Before the grand jury began its probe, before Congress felt compelled to conduct hearings, before a Television Quiz Show Act was written in 1962 to make rigging a competitive broadcast contest a felony, parents were the first ones who had to deal with the scandals. Many of the fans of these shows, particularly Dotto with its connect-the-dots game, were children who were home from school for the summer. This was August. In more than a few U.S. cities, youngsters cried at the loss of Dotto and parents, most of whom had themselves never experienced the scenario of grown adults cheating, were at a loss as to how to explain it. They had spent time teaching their children to play games honestly.

Some of the shows tarnished by the scandals were given second chances in later decades. Tic Tac Dough became an enormous success in the ’70s and ’80s as an honest show. Treasure Hunt, which had seen its producers receive financial kickbacks, was reformatted into a four-year hit of the mid-’70s. The $128,000 Question, an attempt to recapture the days of Hal March, limped through two unspectacular years from 1976-78. Twenty-One was prematurely canceled by NBC in 2000 after delivering respectable ratings when network executives simply decided they did not want the show. In 2000, reports surfaced of a possible revival of Dotto. At one point, Wendell Niles Jr.—son of a former television announcer—attempted to repackage the show. The effort went nowhere.

As for two other key figures, Hilgemeier and Kimball-Slatin both faded into oblivion.
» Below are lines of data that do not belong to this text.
-- ==== Sys2Proof/Tests/Slice0.lean ====
section
/-! SUPPORT. The model's own tests. Expected results come from `95_test_vectors.md` (the id or section is in each
comment) and, for decoding, from the opcodes of `opcode_table.json` and the formats of `30_encoding.md` R81. After
them, a witness for the hypotheses of each statement that has any. -/

namespace Sys2Proof.Tests

open Sys2Proof.Machine Sys2Proof.Stmt

/-! ### Helpers -/

/-- The start state of `95_test_vectors.md`: the code at `at_`, PC there, SP 0xFF, everything else zero. -/
def startAt (at_ : Addr) (code : List Byte) : State := (State.reset.setPc at_).writeBytes at_ code

def start (code : List Byte) : State := startAt 0x0600 code

/-- Cells set through the bus. -/
def poke (cells : List (Addr × Byte)) (s : State) : State := cells.foldl (fun u c => u.write c.1 c.2) s

/-- The state after one step, if the step answers one. -/
def next (s : State) : Option State :=
  match step s with
  | .next t => some t
  | _ => none

/-- Flags written as the bits N V B D I Z C, as the vectors write them. -/
def nvbdizc (k : Nat) : Flags where
  n := k.testBit 6
  v := k.testBit 5
  b := k.testBit 4
  d := k.testBit 3
  i := k.testBit 2
  z := k.testBit 1
  c := k.testBit 0

/-- The IMPLEMENTED_SET that the source's prototype has (`40_dispatch.md` R113). -/
def narrow : Params := { Config.params with implemented := fun op => op == 0xA2 || op == 0x86 }

/-! ### Well-formedness: an opcode outside IMPLEMENTED_SET is refused (`40_dispatch.md` R113) -/

theorem test_wellFormed_refuses_outside_set : (Instr.ldaImm 0x01).wellFormed narrow = false := by decide
theorem test_wellFormed_accepts_inside_set : (Instr.ldxImm 0x05).wellFormed narrow = true := by decide
theorem test_wellFormed_default_set : (Instr.ldaImm 0x01).wellFormed Config.params = true := by decide

/-! ### Decoding: every row of the opcode table, with byte1 = 0x34 and byte2 = 0x12 -/

theorem test_decode_row_0 :
    [(16, 0x3400), (16, 0x3401), (16, 0x3405), (16, 0x3406), (8, 0x08), (16, 0x3409), (8, 0x0A),
       (24, 0x12340D), (24, 0x12340E)].map (fun x => decodeTableWord x.1 x.2) =
      [.brk, .oraIndX 0x34, .oraZp 0x34, .aslZp 0x34, .php, .oraImm 0x34, .aslAcc, .oraAbs 0x1234,
       .aslAbs 0x1234].map
        some := by decide

theorem test_decode_row_1 :
    [(16, 0x3410), (16, 0x3411), (16, 0x3415), (16, 0x3416), (8, 0x18), (24, 0x123419), (24, 0x12341D),
       (24, 0x12341E)].map (fun x => decodeTableWord x.1 x.2) =
      [.bpl 0x34, .oraIndY 0x34, .oraZpX 0x34, .aslZpX 0x34, .clc, .oraAbsY 0x1234, .oraAbsX 0x1234,
       .aslAbsX 0x1234].map
        some := by decide

theorem test_decode_row_2 :
    [(24, 0x123420), (16, 0x3421), (16, 0x3424), (16, 0x3425), (16, 0x3426), (8, 0x28), (16, 0x3429),
       (8, 0x2A), (24, 0x12342C), (24, 0x12342D), (24, 0x12342E)].map (fun x => decodeTableWord x.1 x.2) =
      [.jsr 0x1234, .andIndX 0x34, .bitZp 0x34, .andZp 0x34, .rolZp 0x34, .plp, .andImm 0x34, .rolAcc,
       .bitAbs 0x1234, .andAbs 0x1234, .rolAbs 0x1234].map
        some := by decide

theorem test_decode_row_3 :
    [(16, 0x3430), (16, 0x3431), (16, 0x3435), (16, 0x3436), (8, 0x38), (24, 0x123439), (24, 0x12343D),
       (24, 0x12343E)].map (fun x => decodeTableWord x.1 x.2) =
      [.bmi 0x34, .andIndY 0x34, .andZpX 0x34, .rolZpX 0x34, .sec, .andAbsY 0x1234, .andAbsX 0x1234,
       .rolAbsX 0x1234].map
        some := by decide
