-- ==== Sys2Proof/Machine/Ladder.lean ====
section
/-! DEFINITION. The conditional swap and ladder commands FCSWAP and LADDER (R76 to R89). -/

namespace Sys2Proof.Machine

/-- FCSWAP: both registers are written in every case, with their own values when the bit is 0 (R77, R78). -/
def execFcswap (rs1 rs2 : RegNum) (k : BitVec 8) (s : State) : Host.Outcome State Fault Refusal :=
  runCommand (.fcswap rs1 rs2 k)
    (fun v t =>
      let xy := cswap (v.scalarBit k) (v.x, v.y)
      (t.writeFR rs1 xy.1).writeFR rs2 xy.2) s

/-- LADDER, the scalar being SCALAR as the host wrote it and the base all 256 bits of `FR[rs1]` (R79, R84, R85). -/
def execLadder (rd rs1 : RegNum) (s : State) : Host.Outcome State Fault Refusal :=
  runCommand (.ladder rd rs1) (fun v t => t.writeField rd (ladderValue v.scalar v.x.toNat)) s

end Sys2Proof.Machine
end

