/-- R59, last sentence, and R60: a word is a command exactly when one row of R56 matches, that row is the only one,
and every other word is an illegal opcode or a reserved field, by its opcode byte. -/
def Obligations.EveryWordIsOfOneKind : Prop :=
  ∀ w : Word,
    ((∃ i, decode w = .ok i) ↔ ∃ row ∈ commandRows, w &&& row.mask = row.matchBits) ∧
    (∀ row ∈ commandRows, ∀ row' ∈ commandRows,
      w &&& row.mask = row.matchBits → w &&& row'.mask = row'.matchBits → row = row') ∧
    (decode w = .error .illegalOpcode ↔
      w.extractLsb' 0 8 ∉ ([0x01, 0x02, 0x03, 0x04, 0x05, 0x10, 0x20] : List (BitVec 8))) ∧
    (decode w = .error .reservedField ↔
      w.extractLsb' 0 8 ∈ ([0x01, 0x02, 0x03, 0x04, 0x05, 0x10, 0x20] : List (BitVec 8)) ∧
      ¬ ∃ row ∈ commandRows, w &&& row.mask = row.matchBits)

/-! ### Decode and issue at a write to CMD -/

/-- R57: a write to CMD, the checks in their order and the record of an accepted command; R50 and R94 speak of the same write. -/
def Obligations.CommandWriteDecodesAndIssues : Prop :=
  ∀ (s : State) (rest : List Event) (w : Word), s.resetDone = true → s.events = .memWrite 0x000 w :: rest →
    let op := w.extractLsb' 0 8
    let u : State := { s with events := rest }
    if s.busy = true then step s = .next (u.raise .busyWrite)
    else if op ∉ ([0x01, 0x02, 0x03, 0x04, 0x05, 0x10, 0x20] : List (BitVec 8)) then
      step s = .next (u.raise .illegalOpcode)
    else if (op ∈ ([0x01, 0x02, 0x03] : List (BitVec 8)) ∧ w.extractLsb' 20 12 ≠ 0) ∨
        (op ∈ ([0x04, 0x05, 0x20] : List (BitVec 8)) ∧ w.extractLsb' 16 16 ≠ 0) ∨
        (op = 0x10 ∧ (w.extractLsb' 8 4 ≠ 0 ∨ w.extractLsb' 28 4 ≠ 0)) then
      step s = .next (u.raise .reservedField)
    else
      ∃ i wk, step s = .next { u with
          inflight := some { instr := i, snap := { x := s.readFR (w.extractLsb' 12 4),
                                                   y := s.readFR (w.extractLsb' 16 4), scalar := s.scalar } },
          work := wk } ∧
        opcodeByte i.opcode = op ∧ i.rd = w.extractLsb' 8 4 ∧ i.rs1 = w.extractLsb' 12 4 ∧
        i.rs2 = w.extractLsb' 16 4 ∧ i.k = w.extractLsb' 20 8

/-- R58: writing a word with one of the illegal opcode values, whatever its other bits, records ILLEGAL_OPCODE and issues nothing;
the all-zero word is such a word. -/
def Obligations.IllegalOpcodesRecordAnError : Prop :=
  ((List.range 256).filter fun b => (opcodeOf (BitVec.ofNat 8 b)).isNone).length = 249 ∧
  ∀ (s : State) (rest : List Event) (w : Word), s.resetDone = true → s.events = .memWrite 0x000 w :: rest →
    s.busy = false →
    (let b := w.toNat % 256
     b = 0x00 ∨ (0x06 ≤ b ∧ b ≤ 0x0F) ∨ (0x11 ≤ b ∧ b ≤ 0x1F) ∨ (0x21 ≤ b ∧ b ≤ 0xFF)) →
    ∃ t, step s = .next t ∧ t = State.raise { s with events := rest } .illegalOpcode ∧ t.inflight = none ∧
      (s.err = false → t.err = true ∧ t.ecode = 1)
According to attorney Stone’s 1992 book, Slatin received $2,666 in payments from Frank Cooper Associates as a payoff to keep quiet about the Winn notebook until she was subpoenaed by the grand jury. Hilgemeier threatened a lawsuit against Jack Paar after jockey Billy Pearson, a megawinner on the $64,000 quizzes, accused the Dotto whistleblower of blackmail on Paar’s Tonight Show. Hilgemeier, who aspired to a show business career and failed to find success in the industry, was never again used as a contestant on a television game show.